_Material for the task_.

-- ==== Sys2Proof/Machine/Core.lean ====
section
/-! DEFINITION. The machine as the host runs it. -/

def Sys2Proof.core : Host.Core := { State := Sys2Proof.Machine.State, Fault := Sys2Proof.Machine.Fault, Refusal := Sys2Proof.Machine.Refusal, step := Sys2Proof.Machine.step, reset := Sys2Proof.Machine.State.reset }
end

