-- ==== Sys2Proof/Machine/Boundary.lean ====
section
/-! DEFINITION. The bus as seen through the hardware boundary: what a pin waveform does on the bus
(30_encoding.md R46 and R49), as the edge events a boundary without latency delivers
(60_exceptions.md R147; 93_implementation_defined.md U11 and U12: `LOOPBACK`, no other driver). -/

namespace Sys2Proof.Machine

/-- The inverting driver: pin HIGH pulls the bus LOW, pin LOW releases it HIGH
(30_encoding.md R46, decision D1). -/
def busLevel : PinLevel → LineLevel
  | .high => .low
  | .low => .high

/-- The edge event, if any, of the pin going from one level to another at tick `t`. -/
def busTransition (before after : PinLevel) (t : Tick) : List EdgeEvent :=
  if before = after then [] else [⟨busLevel after, t⟩]

/-- The bus transitions of a waveform that starts at tick `t` with the pin at level `before`; each
segment takes its level at its start (40_encoder.md R74). -/
def busEdgesFrom (before : PinLevel) : Waveform → Tick → List EdgeEvent
  | [], _ => []
  | seg :: rest, t =>
    busTransition before seg.level t ++
      busEdgesFrom seg.level rest (t + BitVec.ofNat 32 seg.duration)

/-- The bus transitions of a waveform accepted at tick `t0`: the pin rests LOW before it
(10_state.md R20). -/
def busEdges (w : Waveform) (t0 : Tick) : List EdgeEvent := busEdgesFrom .low w t0

/-- The LOW periods of the bus are the marks of the waveform (30_encoding.md R46). -/
def lowPeriods (w : Waveform) : List Nat :=
  (w.filter fun seg => seg.level = .high).map Segment.duration

/-- The samples a frame produces at a receiver (30_encoding.md R49). -/
def frameSamples (bytes : List U8) : List U8 := (lowPeriods (encodeBytes bytes)).map quant

end Sys2Proof.Machine
end

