-- ==== Sys2Proof/Tests/Slice0.lean ====
section
/-! SUPPORT. Small tests: ill-formed terms, words written out from the encodings, one or two vectors of
95_test_vectors.md per operation (each named by the vector's id), and a witness for the hypotheses of
each statement that has some. -/

namespace Sys2Proof.Tests

open Sys2Proof.Machine

/-- The state an operation answers with. -/
def after : Result → State
  | .next s => s
  | .fault _ => State.reset
  | .refused _ => State.reset

/-- The operation a word decodes to. -/
def decoded (w : Word) : Option Instr :=
  match decode w with
  | .ok i => some i
  | .error _ => none

/-- A decoder state, as section 2.6 of 95_test_vectors.md writes it. -/
def decoder (cb : U8) (cnt : Nat) (pf : Bool) (q : List U8) : State :=
  { State.reset with currentByte := cb, currentBitCount := cnt, partialFrame := pf, q := q }

/-- A filter state, as section 2.4 writes it. -/
def filter (lit lfe : Tick) (q : List U8) : State :=
  { State.reset with lastInterruptTick := lit, lastFallingEdgeTick := lfe, q := q }

/-- A transmit state in which the waveform of `bytes` has run for `elapsed`. -/
def sending (st : TxState) (bytes : List U8) (elapsed : Nat) (l : PinLevel) : State :=
  { State.reset with txState := st, txWave := encodeBytes bytes, txElapsed := elapsed, tx := l }

/-- The decoder's three fields. -/
def decoderOf (s : State) : U8 × Nat × Bool := (s.currentByte, s.currentBitCount, s.partialFrame)

/-- The filter's two registers and the queue. -/
def filterOf (s : State) : Tick × Tick × List U8 := (s.lastInterruptTick, s.lastFallingEdgeTick, s.q)

/-! ### Ill-formed terms (30_encoding.md R51) -/

theorem test_wf_sGap : (Instr.sGap 200).wellFormed = false ∧ (Instr.sGap 201).wellFormed = true := by decide
theorem test_wf_sOne_low : (Instr.sOne 90).wellFormed = false ∧ (Instr.sOne 91).wellFormed = true := by decide
theorem test_wf_sOne_high : (Instr.sOne 201).wellFormed = false ∧ (Instr.sOne 200).wellFormed = true := by decide
theorem test_wf_sZero : (Instr.sZero 91).wellFormed = false ∧ (Instr.sZero 90).wellFormed = true := by decide

/-! ### Words written out (30_encoding.md R47, R51, R53, R62) -/

theorem test_word_sync : decoded (.wire [true, true, true, true, false]) = some .sync := by decide
theorem test_word_bit1 : decoded (.wire [true, true, false]) = some .bit1 := by decide
theorem test_word_bit0 : decoded (.wire [true, false]) = some .bit0 := by decide
theorem test_word_no_symbol : decoded (.wire [true, true, true, false]) = none := by decide
theorem test_word_sGap : decoded (.sample8 0b11110000#8) = some (.sGap 240) := by decide
theorem test_word_sOne : decoded (.sample8 0b01111000#8) = some (.sOne 120) := by decide
theorem test_word_sZero : decoded (.sample8 0b00111100#8) = some (.sZero 60) := by decide
theorem test_word_edgeFall :
    decoded (.edge 0b011111111111111111111111100000000#33) = some (.edgeFall 0xFFFFFF00) := by decide
theorem test_word_edgeRise :
    decoded (.edge 0b100000000000000000000000101011000#33) = some (.edgeRise 344) := by decide
theorem test_word_encode : decoded (.op "ENCODE" (.bytes [0xA5])) = some (.encode [0xA5]) := by decide
theorem test_word_send : decoded (.op "SEND" (.command ['A', '5'] 9)) = some (.send ['A', '5'] 9) := by decide
theorem test_word_txAdvance : decoded (.op "TX_ADVANCE" .nothing) = some .txAdvance := by decide
theorem test_word_onEdge :
    decoded (.op "ON_EDGE" (.event ⟨.high, 5⟩)) = some (.onEdge ⟨.high, 5⟩) := by decide
theorem test_word_isIdle : decoded (.op "IS_IDLE" (.tick 3)) = some (.isIdle 3) := by decide
theorem test_word_decSample : decoded (.op "DEC_SAMPLE" .nothing) = some .decSample := by decide
theorem test_word_decFlush : decoded (.op "DEC_FLUSH" (.tick 3)) = some (.decFlush 3) := by decide
theorem test_word_reset : decoded (.op "RESET" .nothing) = some .reset := by decide
theorem test_word_hwFail : decoded (.op "HW_FAIL" .nothing) = some .hwFail := by decide
theorem test_word_no_operation : decode (.op "HALT" .nothing) = .error .unknownOperation := by rfl
theorem test_word_wrong_operands : decode (.op "SEND" .nothing) = .error .wrongOperands := by rfl
theorem test_table_words :
    [decodeTableWord 8 30, decodeTableWord 8 6, decodeTableWord 8 2, decodeTableWord 8 240,
      decodeTableWord 40 0x100000158, decodeTableWord 40 0x158, decodeTableWord 16 3] =
    [some .sync, some .bit1, some .bit0, some (.sGap 240), some (.edgeRise 344), some (.edgeFall 344), none] := by
  decide

/-! ### Arithmetic (vectors A1 to A11) -/

theorem test_A2 : tdiff 0x00000158 0xFFFFFF00 = 600 := by decide
theorem test_A4 : (tdiff 5000 5100).toNat = 4294967196 := by decide
theorem test_A8_A9_A10 : [quant 909, quant 910, quant 2009, quant 2010, quant 2549, quant 2559] =
    [90, 91, 200, 201, 254, 255] := by decide
theorem test_A11 : [raw 0, raw 90, raw 91, raw 200, raw 201, raw 255] = [0, 900, 910, 2000, 2010, 2550] := by
  decide
theorem test_R55 : parseHex "c02e".toList = some [0xC0, 0x2E] ∧ parseHex "C02E".toList = some [0xC0, 0x2E] ∧
    parseHex [] = some [] := by decide
theorem test_T2 : ["G0", "0xA5", "A5 ", " A5", "A", "A5F"].map (fun x => parseHex x.toList) =
    [none, none, none, none, none, none] := by decide
theorem test_R57 : renderText [.byte 0xC0, .byte 0x2E, .frameEnd] = ['C', '0', '2', 'E', '\n'] := by decide

/-! ### The Pulse Encoder (vectors E1 to E7) -/

theorem test_exec_sync : (after (exec .sync State.reset)).building = [⟨.high, 2400⟩, ⟨.low, 600⟩] := by decide
theorem test_exec_bit1 : (after (exec .bit1 State.reset)).building = [⟨.high, 1200⟩, ⟨.low, 600⟩] := by decide
theorem test_exec_bit0 : (after (exec .bit0 State.reset)).building = [⟨.high, 600⟩, ⟨.low, 600⟩] := by decide
theorem test_E4_E1 : (after (exec (.encode [0xA5]) State.reset)).result = .waveform
    [⟨.high, 2400⟩, ⟨.low, 600⟩, ⟨.high, 1200⟩, ⟨.low, 600⟩, ⟨.high, 600⟩, ⟨.low, 600⟩, ⟨.high, 1200⟩,
     ⟨.low, 600⟩, ⟨.high, 600⟩, ⟨.low, 600⟩, ⟨.high, 600⟩, ⟨.low, 600⟩, ⟨.high, 1200⟩, ⟨.low, 600⟩,
     ⟨.high, 600⟩, ⟨.low, 600⟩, ⟨.high, 1200⟩, ⟨.low, 600⟩] ∧
    encodeBytes [] = [⟨.high, 2400⟩, ⟨.low, 600⟩] := by decide
theorem test_E7 : duration (encodeBytes [0xC0, 0x2E]) = 25800 := by decide

/-! ### The transmit path (vectors T1 to T10 and the pin timeline) -/

theorem test_T4 : (after (exec (.send "a5".toList 1000000) State.reset)).txState = .playing ∧
    (after (exec (.send "a5".toList 1000000) State.reset)).tx = .high := by decide
theorem test_T3 : (after (exec (.send "A5F".toList 0) (sending .playing [] 0 .high))).out =
    [.sendResult .malformedCommand] := by decide
theorem test_timeline_4199 :
    (after (exec .txAdvance (sending .playing [0xA5] 4198 .high))).tx = .high ∧
    (after (exec .txAdvance (sending .playing [0xA5] 4199 .high))).tx = .low := by decide
theorem test_timeline_35000 :
    (after (exec .txAdvance (sending .playing [0xA5] 14999 .low))).txState = .guard ∧
    (after (exec .txAdvance (sending .guard [0xA5] 34998 .low))).txState = .guard ∧
    (after (exec .txAdvance (sending .guard [0xA5] 34999 .low))).txState = .idle ∧
    (after (exec .txAdvance (sending .guard [0xA5] 34999 .low))).out = [.sendResult .ok] := by decide

/-! ### The Edge Event Filter (vectors F1 to F15) -/

theorem test_F1 : filterOf (after (exec (.edgeFall 3000) (filter 1000 400 []))) = (3000, 3000, []) := by decide
theorem test_F5 : filterOf (after (exec (.edgeFall 3050) (filter 3000 3000 []))) = (3000, 3000, []) := by decide
theorem test_F2 : filterOf (after (exec (.edgeRise 4200) (filter 3000 3000 []))) = (4200, 3000, [120]) := by decide
theorem test_F4 : filterOf (after (exec (.edgeRise 3100) (filter 3000 3000 []))) = (3100, 3000, [10]) := by decide
theorem test_F8 : filterOf (after (exec (.onEdge ⟨.high, 0x158⟩) (filter 0xFFFFFF00 0xFFFFFF00 []))) =
    (0x158, 0xFFFFFF00, [60]) := by decide
theorem test_F3 : (after (exec (.onEdge ⟨.high, 3099⟩) (filter 3000 3000 []))).result = .sample none := by decide

/-! ### The Bus Idle Detector (vectors I4, I5) -/

theorem test_I4 : (after (exec (.isIdle 1035000) (filter 0 1013200 []))).result = .idle false ∧
    (after (exec (.isIdle 1035001) (filter 0 1013200 []))).result = .idle true := by decide
theorem test_I5 : (after (exec (.isIdle 0x4528) (filter 0 0xFFFFF000 []))).result = .idle false ∧
    (after (exec (.isIdle 0x4529) (filter 0 0xFFFFF000 []))).result = .idle true := by decide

_Your goal_. For this exercise, repeat exactly the lines of the data above from the one with "def busEdges (w" down to the one with "A transmit state", both end lines included.

_Reply_.
def busEdges (w : Waveform) (t0 : Tick) : List EdgeEvent := busEdgesFrom .low w t0

/-- The LOW periods of the bus are the marks of the waveform (30_encoding.md R46). -/
def lowPeriods (w : Waveform) : List Nat :=
  (w.filter fun seg => seg.level = .high).map Segment.duration

/-- The samples a frame produces at a receiver (30_encoding.md R49). -/
def frameSamples (bytes : List U8) : List U8 := (lowPeriods (encodeBytes bytes)).map quant

end Sys2Proof.Machine
end

-- ==== Sys2Proof/Tests/Slice0.lean ====
section
/-! SUPPORT. Small tests: ill-formed terms, words written out from the encodings, one or two vectors of
95_test_vectors.md per operation (each named by the vector's id), and a witness for the hypotheses of
each statement that has some. -/

namespace Sys2Proof.Tests

open Sys2Proof.Machine

/-- The state an operation answers with. -/
def after : Result → State
  | .next s => s
  | .fault _ => State.reset
  | .refused _ => State.reset

/-- The operation a word decodes to. -/
def decoded (w : Word) : Option Instr :=
  match decode w with
  | .ok i => some i
  | .error _ => none

/-- A decoder state, as section 2.6 of 95_test_vectors.md writes it. -/
def decoder (cb : U8) (cnt : Nat) (pf : Bool) (q : List U8) : State :=
  { State.reset with currentByte := cb, currentBitCount := cnt, partialFrame := pf, q := q }

/-- A filter state, as section 2.4 writes it. -/
def filter (lit lfe : Tick) (q : List U8) : State :=
  { State.reset with lastInterruptTick := lit, lastFallingEdgeTick := lfe, q := q }

/-- A transmit state in which the waveform of `bytes` has run for `elapsed`. -/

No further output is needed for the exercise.